Stored data
-- ==== Sys2Proof/Machine/Network.lean ====
section
/-! DEFINITION. The control network (R252 to R254, R269), and what happens on the links between dies and
packages (R320, R329, R331). -/

namespace Sys2Proof.Machine

/-! ## The heads at a switch (R253) -/

/-- AGE_MAX of an egress (R269). -/
def Egress.ageMax (g : Egress) : Nat := bits g.settings 7 0

/-- The round-robin weight of an ingress port at an egress (R269). -/
def Egress.weight (g : Egress) (port : Nat) : Nat := bits g.settings (11 + 4 * port) (8 + 4 * port)

/-- A head of a queue: its ingress port, the queue, and the packet. -/
structure Head where
  port : Nat
  queue : Nat
  pkt : Packet
  deriving DecidableEq, Repr

/-- The class of a queue: the seventh holds channel 0's replies (R253). -/
def queueClass (queue : Nat) : Nat := if queue = 6 then 0 else queue

/-- The queue that a packet stands in (R253). -/
def Packet.queue (p : Packet) : Nat := if p.reply then 6 else p.vc

/-- The cycles from the grant of an egress to the next switch's request, by the level of the lower of the two
(R255, R260). -/
def hopCycles (level : Nat) : Nat :=
  match level with
  | 1 => 5
  | 2 => 7
  | _ => 9

/-- The queues of a port, the higher class first, and of class 0 the replies first (R253, R254). -/
def queueOrder : List Nat := [6, 0, 4, 3, 2, 1, 5]

/-- The classes, highest first (R254). -/
def classOrder : List Nat := [0, 4, 3, 2, 1, 5]

/-- The packets of a queue. -/
def Switch.queue (w : Switch) (port q : Nat) : List Packet :=
  vget (vget w.queues port (Vector.replicate 7 [])) q []

/-- The switch with one queue changed. -/
def Switch.modQueue (w : Switch) (port q : Nat) (f : List Packet → List Packet) : Switch :=
  { w with queues := vset w.queues port (vset (vget w.queues port (Vector.replicate 7 [])) q (f (w.queue port q))) }

/-- Where an egress leads: the level, unit and ingress port of the next switch (R253). -/
def nextHop (level unit egress : Nat) : Nat × Nat × Nat :=
  if egress = 5 then (level + 1, unit / 4, unit % 4) else (level - 1, 4 * unit + egress, 5)

/-- The flits of a packet that its sender has sent by a cycle: it sends one in each (R253). -/
def Packet.sent (p : Packet) (now : Nat) : Nat := Nat.min p.flits (now + 1 - p.sentAt)

/-- The flits of a queue that its sender does not count as free in a cycle: those that it has sent to it, and those that
have left it too lately (R172, R253). -/
def Switch.used (w : Switch) (now port q : Nat) : Nat :=
  ((w.queue port q).map fun p => p.sent now).sum +
    (w.returns.filter fun r => r.1 == port && r.2.1 == q && decide (now < r.2.2)).length

/-- Whether a queue of a switch has room for a packet by its sender's count, 16 flits in all (R253). -/
def Switch.fits (w : Switch) (now port : Nat) (p : Packet) : Bool := decide (w.used now port p.queue + p.flits ≤ 16)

Assignment
Transcribe each line of the data exactly, skipping none.

Reply to the exercise
-- ==== Sys2Proof/Machine/Network.lean ====
section
/-! DEFINITION. The control network (R252 to R254, R269), and what happens on the links between dies and
packages (R320, R329, R331). -/

namespace Sys2Proof.Machine

/-! ## The heads at a switch (R253) -/

/-- AGE_MAX of an egress (R269). -/
def Egress.ageMax (g : Egress) : Nat := bits g.settings 7 0

/-- The round-robin weight of an ingress port at an egress (R269). -/
def Egress.weight (g : Egress) (port : Nat) : Nat := bits g.settings (11 + 4 * port) (8 + 4 * port)

/-- A head of a queue: its ingress port, the queue, and the packet. -/
structure Head where
  port : Nat
  queue : Nat
  pkt : Packet
  deriving DecidableEq, Repr

/-- The class of a queue: the seventh holds channel 0's replies (R253). -/
def queueClass (queue : Nat) : Nat := if queue = 6 then 0 else queue

/-- The queue that a packet stands in (R253). -/
def Packet.queue (p : Packet) : Nat := if p.reply then 6 else p.vc

/-- The cycles from the grant of an egress to the next switch's request, by the level of the lower of the two
(R255, R260). -/
def hopCycles (level : Nat) : Nat :=
  match level with
  | 1 => 5
  | 2 => 7
  | _ => 9

/-- The queues of a port, the higher class first, and of class 0 the replies first (R253, R254). -/
def queueOrder : List Nat := [6, 0, 4, 3, 2, 1, 5]

/-- The classes, highest first (R254). -/
def classOrder : List Nat := [0, 4, 3, 2, 1, 5]

/-- The packets of a queue. -/
def Switch.queue (w : Switch) (port q : Nat) : List Packet :=
  vget (vget w.queues port (Vector.replicate 7 [])) q []

/-- The switch with one queue changed. -/
def Switch.modQueue (w : Switch) (port q : Nat) (f : List Packet → List Packet) : Switch :=
  { w with queues := vset w.queues port (vset (vget w.queues port (Vector.replicate 7 [])) q (f (w.queue port q))) }

/-- Where an egress leads: the level, unit and ingress port of the next switch (R253). -/
def nextHop (level unit egress : Nat) : Nat × Nat × Nat :=
  if egress = 5 then (level + 1, unit / 4, unit % 4) else (level - 1, 4 * unit + egress, 5)

/-- The flits of a packet that its sender has sent by a cycle: it sends one in each (R253). -/
def Packet.sent (p : Packet) (now : Nat) : Nat := Nat.min p.flits (now + 1 - p.sentAt)

/-- The flits of a queue that its sender does not count as free in a cycle: those that it has sent to it, and those that
have left it too lately (R172, R253). -/
def Switch.used (w : Switch) (now port q : Nat) : Nat :=
  ((w.queue port q).map fun p => p.sent now).sum +
    (w.returns.filter fun r => r.1 == port && r.2.1 == q && decide (now < r.2.2)).length

/-- Whether a queue of a switch has room for a packet by its sender's count, 16 flits in all (R253). -/
def Switch.fits (w : Switch) (now port : Nat) (p : Packet) : Bool := decide (w.used now port p.queue + p.flits ≤ 16)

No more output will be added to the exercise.